Helaine’s Tango Musicality Story

Tango has been my passion and the center of my life for 25 years, and tango education my full-time profession for 19 yearsI’ve developed many tango learning systems and online courses to solve the problems of social tango dancers around the world. The most important of these systems is “Tango Musicality Mojo.” 


Today, as a tanguera, I have the confidence to dance in milongas with any tanguero, milonguero, or professional. . . and I know that the more they understand the music, the more they’ll love dancing with me because I can dialog with them through my tango.

 

What really matters to me and I think to YOU is how my musicality students are becoming the most fulfilled and desirable dancers in their communities. They’re super confident and relaxed on the dance floor and they’re in love with their tango lives. 

 

But it wasn’t always like that for them or for me.

  

When I started to teach, it pained me to see my students focusing on their steps and not knowing what to make of the music.  I expected it to come naturally to them, as it had to me. I did my best to help them, but I was winging it back then, explaining by intuition, and that didn’t always work. 

 

In my big tango school in Italy, I regularly brought in top Argentine instructors who were traveling in Europe. One famous teaching couple I invited was Jorge and Marita Dispari. 

 

I was very proud of my students, who were admired in other tango communities, and were generally successful in local and out of town milongas. 

 

However, during Jorge's first teaching week in my school, around 2007, he remarked, "Your students are good, but they're missing something critical."  My ego flared up inside, because I had a lot invested in being recognized as a good teacher. But I humbly asked what it was they were missing.

 

Jorge said, "They don't know how to dance the pauses."  I felt like a jackass. Up to that point, I had not taught anything about pauses in the music. I had worked with my students on phrasing, but did not identify the pauses. I wasn't sure I could figure it out myself.  

 

It hurt to hear my teaching criticized, but that criticism turned out to be one of the biggest blessings of my career.

 

In the weeks that Jorge and Marita were with us, Jorge "dripped" bits of his precious musicality knowledge into our classes.  I was hungry to know it all and booked a private musicality session with him just before they left Italy. I received a 3-hour, private lecture of demos in which Jorge snapped his fingers to tangos he played on the stereo, and then tested me. What Jorge taught me felt so right.  It immediately gave me clarity about the structure of the music in a way that went way beyond my innate feeling!

 

Jorge told me I did very well and that I should continue doing this kind of listening exercise daily. I started creating a structured method to teach my local students and to continue my own exploration of even more aspects of the music than Jorge had the time to teach me. This work had a big impact on my teaching and, through that, on my students’ dancing. 

 

But I still wasn’t a musicality expert.

 

A second painful moment came when I organized a workshop in my Florida, US town for a group of my online students from around North America. 

 

When we got to the musicality segment, I taught my group the way Jorge had taught me. In the evaluation survey after the event, one of my serious workshop students wrote “I don’t want to watch Helaine stand there snapping her fingers.” 

 

That was like a knife in my gut, yet deep down I was grateful to know the truth. So when it was time to build my online musicality course, I wanted to give my virtual students something much more precise and concrete than watching me snap my fingers in a video. 

 

I created a detailed notation system. I did excruciating levels of analysis on the tangos we studied in my online course. It was excruciating at first to implement the super-accurate system I had created. But at the end of each analysis it was so satisfying and empowering, and it was the same for my online students who went through the progressive modules of my course. They reported that all their frustrations in milongas had vanished! 

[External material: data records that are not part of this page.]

-- ==== Sys2Proof/Certificates/Slice0/Obligations.lean ====
section
/-! DEFINITION. The statements about the model, each a formal reading of numbered rules of the spec. -/

open Sys2Proof Sys2Proof.Machine

/-! ### Encoding -/

/-- R70, R75 and the packets of 95_test_vectors.md: words written out from the spec decode to their requests. -/
def Obligations.SpecWordsDecode : Prop :=
  decode ⟨0x10000000#32, [0x20000123#32, 0x7ff#32, 0x400#32, 0x400#32]⟩ =
      .ok (.locate 0x20000123#32 0x7ff#32 0x400#32 0x400#32) ∧
    decode ⟨0x11000000#32, [0x20000400#32]⟩ = .ok (.tblchk 0x20000400#32) ∧
    decode ⟨0x081f0002#32, []⟩ = .ok (.tblrd 31#8 .pri .ctl) ∧
    decode ⟨0x091f0103#32, [0xdeadbeef#32]⟩ = .ok (.tblwr 31#8 .alt .rsv 0xdeadbeef#32) ∧
    decode ⟨0x26000000#32, []⟩ = .ok .clkon ∧
    decode ⟨0x20090002#32, []⟩ = .ok (.setmap 9#8 2#8) ∧
    decode ⟨0x22080003#32, []⟩ = .ok (.setmode 8#8 .pingpong) ∧
    decode ⟨0x30000002#32, [0x00830108#32, 0x00740209#32]⟩ =
      .ok (.init [⟨8#8, 1#8, .high, .basic, .single, 4#4⟩, ⟨9#8, 2#8, .default, .auto, .burst, 3#4⟩]) ∧
    decode ⟨0x3108000a#32, [0x200010fc#32]⟩ = .ok (.cfgsrc 8#8 .incword .word 0x200010fc#32) ∧
    decode ⟨0x33080040#32, []⟩ = .ok (.start 8#8 64#16) ∧
    decode ⟨0x01000028#32, []⟩ = .ok .rdEnaset ∧
    decode ⟨0x02000514#32, [0x04030201#32]⟩ = .ok (.wrChmap1 0x04030201#32) ∧
    decode ⟨0x01000040#32, []⟩ = .ok (.rd 0x040#12) ∧
    decode ⟨0x02000029#32, [1#32]⟩ = .ok (.wr 0x029#12 1#32)

/-- R69, R70: every well-formed request, encoded and followed by any words, is framed as its own packet and decodes to
itself; the words after it stay. -/
def Obligations.EncodedRequestDecodesToItself : Prop :=
  ∀ (i : Instr) (rest : List Word), i.wellFormed = true →
    framePacket (encode i ++ rest) = some (packetOf i, rest) ∧ decode (packetOf i) = .ok i

/-- R69, R70, R74: every packet that the decoder accepts is the packet of the one well-formed request it decodes to:
no bit of a packet is ignored. -/
def Obligations.AcceptedPacketIsItsEncoding : Prop :=
  ∀ (p : Packet) (i : Instr), decode p = .ok i → i.wellFormed = true ∧ packetOf i = p

/-- R71: the number of argument words, from the OP word alone. That an OP word with a must-be-0 bit set still asks for
the words of its opcode (INIT: of its field `n`), so that each clause holds whatever the other bits are, is the model's
reading (log 10). -/
def Obligations.ArgumentCountOfEachOpcode : Prop :=
  ∀ op : Word,
    (op.extractLsb' 24 8 ∈ [0x01#8, 0x08#8, 0x20#8, 0x21#8, 0x22#8, 0x23#8, 0x24#8, 0x25#8, 0x26#8, 0x33#8] →
        argCount op = 0) ∧
    (op.extractLsb' 24 8 ∈ [0x02#8, 0x09#8, 0x11#8, 0x31#8, 0x32#8] → argCount op = 1) ∧
    (op.extractLsb' 24 8 = 0x10#8 → argCount op = 4) ∧
    (op.extractLsb' 24 8 = 0x30#8 → argCount op = (op.extractLsb' 0 6).toNat) ∧
    (op.extractLsb' 24 8 ∉ [0x01#8, 0x02#8, 0x08#8, 0x09#8, 0x10#8, 0x11#8, 0x20#8, 0x21#8, 0x22#8, 0x23#8, 0x24#8,
        0x25#8, 0x26#8, 0x30#8, 0x31#8, 0x32#8, 0x33#8] → argCount op = 0)

/-- R74 a, R121, R128: a reserved opcode, a "must be 0" bit, or a record with bits [31:25] set raises IllegalCommand
with the OP word (the record word for a record, the first such record deciding) and changes nothing else. A reserved
opcode takes no more words. The index that the Req and Resp events carry is the model's reading (log 7). That the
packet leaves the port whole is the model's reading too (log 10). -/
def Obligations.RejectedPacketRaisesIllegalCommand : Prop :=
  ∀ s : State, Accepting s →
    (∀ (op : Word) (rest : List Word), s.port = op :: rest →
      op.extractLsb' 24 8 ∉ [0x01#8, 0x02#8, 0x08#8, 0x09#8, 0x10#8, 0x11#8, 0x20#8, 0x21#8, 0x22#8, 0x23#8, 0x24#8,
        0x25#8, 0x26#8, 0x30#8, 0x31#8, 0x32#8, 0x33#8] →
      step s = .next (trappedPacket ⟨op, []⟩ 1#8 op [] { s with port := rest })) ∧
    (∀ (o : Opcode) (p : Packet) (rest : List Word), framePacket s.port = some (p, rest) →
      p.op.extractLsb' 24 8 = o.code → p.op &&& o.mask ≠ o.matchWord →
      step s = .next (trappedPacket p 1#8 p.op [] { s with port := rest })) ∧
    (∀ (p : Packet) (rest before after : List Word) (w : Word), framePacket s.port = some (p, rest) →
      p.op &&& 0xffffffc0#32 = 0x30000000#32 → p.args = before ++ w :: after →
      (∀ v ∈ before, v.extractLsb' 25 7 = 0#7) → w.extractLsb' 25 7 ≠ 0#7 →
      step s = .next (trappedPacket p 1#8 w [] { s with port := rest }))

/-! ### The step -/

/-- R9, R148: when the packet at the head of the port decodes to a request, the step takes the packet off the port and
is that request's execution; so it is for the encoding of every well-formed request. -/
def Obligations.StepRunsTheDecodedRequest : Prop :=
  (∀ (s : State) (p : Packet) (rest : List Word) (i : Instr), framePacket s.port = some (p, rest) →
    decode p = .ok i → step s = exec i { s with port := rest }) ∧
  (∀ (s : State) (rest : List Word) (i : Instr), i.wellFormed = true → s.port = encode i ++ rest →
    step s = exec i { s with port := rest })

/-- The MODEL's choice (log 1), the spec being silent on a block with no request: while the port holds no whole packet
(none at all, or fewer words than its OP word asks for) a step changes nothing. -/
def Obligations.BlockWaitsForAWholePacket : Prop :=
  ∀ s : State, (s.port = [] → step s = .next s) ∧
    (∀ (op : Word) (rest : List Word), s.port = op :: rest → rest.length < argCount op → step s = .next s)

/-! ### Faults -/

/-- R129: a faulted block answers every packet, also one that decodes to nothing, with `(0xFF, 0)`; only the history
gains the Req and Resp events. The index that the Req and Resp events carry is the model's reading (log 7). That the
packet leaves the port whole is the model's reading too (log 10). -/
def Obligations.FaultedBlockRefusesEveryPacket : Prop :=
  (∀ (s : State) (p : Packet) (rest : List Word), s.flt.code ≠ 0#8 → framePacket s.port = some (p, rest) →
    step s = .next (refusedPacket p { s with port := rest })) ∧
  (∀ (i : Instr) (s : State), s.flt.code ≠ 0#8 → exec i s = .next (refusedPacket (packetOf i) s))

/-- R130: from a faulted state no number of steps leaves the condition or changes any state but the history and the
host's words; reset does leave it. -/
def Obligations.FaultedBlockStaysFaulted : Prop :=
  ∀ (k : Nat) (s : State), s.flt.code ≠ 0#8 →
    (∃ t, Sys2Proof.core.run k s = .next t ∧ t.flt = s.flt ∧ t.csr = s.csr ∧ t.cfg = s.cfg ∧ t.sys = s.sys ∧
      t.seq = s.seq ∧ t.mem = s.mem ∧ t.par = s.par ∧ t.draws = s.draws) ∧
    (resetInput s).flt.code = 0#8

/-- R14, R39, R72, R128: a request that an unfaulted block executes is answered once, at the end of what it emitted:
with `(0x00, v)`, no fault latched and `seq` one more, or with a fault's code and info, both latched with the
request's OP word, and `seq` unchanged. The index that the Req and Resp events carry is the model's reading (log 7).
-/
def Obligations.EveryRequestIsAnsweredOnce : Prop :=
  ∀ (i : Instr) (s t : State), Accepting s → exec i s = .next t →
    ∃ evs : List Event, (∀ e ∈ evs, e.inner = true) ∧
      ((∃ v, t.hist = historyAfter (packetOf i) evs 0x00#8 v s ∧ t.flt = s.flt ∧ t.seq = s.seq + 1) ∨
       (∃ code info, 1 ≤ code.toNat ∧ code.toNat ≤ 16 ∧ t.hist = historyAfter (packetOf i) evs code info s ∧
          t.flt = { code := code, info := info, op := (packetOf i).op } ∧ t.seq = s.seq))

/-- R96, R97, R123, R126: with the clock off every request but LOCATE, TBLCHK, CLKON and INIT raises ClockGated with its
OP word or, before it, a fault of its operands, and changes nothing else; RD of a readable register, WR of a writable
one and WR CFG of 0 or 1, which have no bad operand, raise exactly ClockGated with their OP word. The index that the Req
and Resp events carry is the model's reading (log 7). -/
def Obligations.ClockOffRequestsOnlyFault : Prop :=
  (∀ (i : Instr) (s : State), Accepting s → s.sys.clkEn = false →
    (∀ b n a t, i ≠ .locate b n a t) → (∀ b, i ≠ .tblchk b) → i ≠ .clkon → (∀ rs, i ≠ .init rs) →
    ∃ code info, exec i s = .next (trapped i code info [] s) ∧
      ((code = 10#8 ∧ info = (packetOf i).op) ∨
        code ∈ [2#8, 3#8, 4#8, 5#8, 6#8, 7#8, 8#8])) ∧
  (∀ (d : Word) (s : State), Accepting s → s.sys.clkEn = false →
    (∀ i ∈ [Instr.rdStat, .rdCfg, .rdCtlbase, .rdAltbase, .rdWaitstat, .rdUseburstset, .rdUseburstclr, .rdReqmaskset,
        .rdReqmaskclr, .rdEnaset, .rdEnaclr, .rdAltset, .rdAltclr, .rdPrioset, .rdPrioclr, .rdErrclr, .rdChasgn,
        .rdChmap0, .rdChmap1, .rdChmap2, .rdChmap3],
      exec i s = .next (trapped i 10#8 (packetOf i).op [] s)) ∧
    (∀ i ∈ [Instr.wrCtlbase d, .wrSwreq d, .wrUseburstset d, .wrUseburstclr d, .wrReqmaskset d, .wrReqmaskclr d,
        .wrEnaset d, .wrEnaclr d, .wrAltset d, .wrAltclr d, .wrPrioset d, .wrPrioclr d, .wrErrclr d, .wrChasgn d,
        .wrChmap0 d, .wrChmap1 d, .wrChmap2 d, .wrChmap3 d],
      exec i s = .next (trapped i 10#8 (packetOf i).op [] s)) ∧
    (d = 0#32 ∨ d = 1#32 →
      exec (.wrCfg d) s = .next (trapped (.wrCfg d) 10#8 (packetOf (.wrCfg d)).op [] s)))

/-! ### Table manager -/

/-- R77: LOCATE answers the first multiple of the alignment at or above the buffer's start; the alignment 0, a buffer
past 2^32, a buffer with no aligned address and a table that leaves the buffer raise their faults. No clock and no
table base is needed, and nothing else changes. The index that the Req and Resp events carry is the model's reading
(log 7). -/
def Obligations.LocateFindsTheFirstAlignedAddress : Prop :=
  ∀ (b n a t : Word) (s : State), Accepting s →
    packetOf (.locate b n a t) = ⟨0x10000000#32, [b, n, a, t]⟩ ∧
    (a = 0#32 → exec (.locate b n a t) s = .next (trapped (.locate b n a t) 6#8 0#32 [] s)) ∧
    (a ≠ 0#32 → 2 ^ 32 < b.toNat + n.toNat →
      exec (.locate b n a t) s = .next (trapped (.locate b n a t) 6#8 n [] s)) ∧
    (a ≠ 0#32 → b.toNat + n.toNat ≤ 2 ^ 32 → (∀ x, b.toNat ≤ x → x < b.toNat + n.toNat → x % a.toNat ≠ 0) →
      exec (.locate b n a t) s = .next (trapped (.locate b n a t) 14#8 b [] s)) ∧
    (∀ x : Nat, a ≠ 0#32 → b.toNat + n.toNat ≤ 2 ^ 32 → b.toNat ≤ x → x < b.toNat + n.toNat → x % a.toNat = 0 →
      (∀ y, b.toNat ≤ y → y < x → y % a.toNat ≠ 0) →
      exec (.locate b n a t) s =
        .next (if b.toNat + n.toNat < x + t.toNat then trapped (.locate b n a t) 15#8 (BitVec.ofNat 32 x) [] s
          else completed (.locate b n a t) (BitVec.ofNat 32 x) [] s))

/-- R78: the byte-by-byte scan of R77 and the closed form are the same function. -/
def Obligations.ScanEqualsClosedForm : Prop :=
  ∀ b n a t : Nat, locateByScan b n a t = locate b n a t

/-- R79: with a buffer of at least `table_size + required_alignment - 1` bytes LOCATE raises nothing and answers a
multiple of the alignment whose table lies within the buffer. The index that the Req and Resp events carry is the
model's reading (log 7). -/
def Obligations.LocateNeverFailsOnABigEnoughBuffer : Prop :=
  ∀ (b n a t : Word) (s : State), Accepting s → 1 ≤ a.toNat → 1 ≤ t.toNat → t.toNat + a.toNat - 1 ≤ n.toNat →
    b.toNat + n.toNat ≤ 2 ^ 32 →
    ∃ v : Word, exec (.locate b n a t) s = .next (completed (.locate b n a t) v [] s) ∧ v.toNat % a.toNat = 0 ∧
      b.toNat ≤ v.toNat ∧ v.toNat < b.toNat + n.toNat ∧ v.toNat + t.toNat ≤ b.toNat + n.toNat

/-- R80: TBLCHK answers 1 for a multiple of 1024 and 0 for any other base, which is `table_ok`; it needs no clock and
no table base, and changes nothing. The index that the Req and Resp events carry is the model's reading (log 7). -/
def Obligations.TblchkAnswersTheAlignmentCheck : Prop :=
  ∀ (b : Word) (s : State),
    packetOf (.tblchk b) = ⟨0x11000000#32, [b]⟩ ∧ (tableOk b = true ↔ b.toNat % 1024 = 0) ∧
    (Accepting s →
      exec (.tblchk b) s = .next (completed (.tblchk b) (if b.toNat % 1024 = 0 then 1#32 else 0#32) [] s))

/-- R81: TBLRD answers the word of the entry and changes nothing; ChannelRange, ClockGated, NoTable and MemFault in
that order. The index that the Req and Resp events carry, and that a refused access leaves no event, are the model's
reading (log 7, log 8). -/
def Obligations.TblrdReadsOneEntryWord : Prop :=
  ∀ (ch : BitVec 8) (h : Half) (w : EntryWord) (s : State), Accepting s →
    packetOf (.tblrd ch h w) =
      ⟨0x08000000#32 ||| ch.setWidth 32 <<< 16 ||| h.code.setWidth 32 <<< 8 ||| w.code.setWidth 32, []⟩ ∧
    (32 ≤ ch.toNat → exec (.tblrd ch h w) s = .next (trapped (.tblrd ch h w) 4#8 (ch.setWidth 32) [] s)) ∧
    (ch.toNat < 32 → s.sys.clkEn = false →
      exec (.tblrd ch h w) s = .next (trapped (.tblrd ch h w) 10#8 (packetOf (.tblrd ch h w)).op [] s)) ∧
    (ch.toNat < 32 → s.sys.clkEn = true → s.csr.ctlbaseWritten = false →
      exec (.tblrd ch h w) s = .next (trapped (.tblrd ch h w) 11#8 (packetOf (.tblrd ch h w)).op [] s)) ∧
    (ch.toNat < 32 → TableReady s → memOk s (entaddr s ch h w) = false →
      exec (.tblrd ch h w) s = .next (trapped (.tblrd ch h w) 16#8 (BitVec.ofNat 32 (entaddr s ch h w)) [] s)) ∧
    (ch.toNat < 32 → TableReady s → memOk s (entaddr s ch h w) = true →
      exec (.tblrd ch h w) s =
        .next (completed (.tblrd ch h w) (readWord s.mem (entaddr s ch h w))
          [.memR (entaddr s ch h w) (readWord s.mem (entaddr s ch h w))] s))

My detailed notation system became a way for tango dancers who are not musicians to read tango music from the dancer’s perspective. It put my students and me in total control of any tango. Mastering tango musicality in this way gave them confidence they hadn’t known before and opened the door to their free expression and to deeper connection with their partners. This mastery put them among the most desirable dancers in their tango communities and wherever they traveled. They continue to report that tango in their lives is now a total joy, they’re attracting more interesting dance partners, and they know that many tanda partners are eager to dance with them in milongas. For many of my students this has been a 180 degree turnaround. 

 

And me? I’ve learned from my students around the world who have been seeking a comprehensive way to study musicality, some for years, that I am now truly one of the tango world’s top musicality experts and that my system is the most comprehensive any of them have ever seen. 

 

I continue to explore the music and to create new tools to make tango musicality easier and more useful to both analytical thinkers and intuitive thinkers who are tango students, teachers and professional dancers. I didn’t know that it was possible for me to enjoy dancing to tango music more than I had been for years, but for me personally, it gets better and better and better.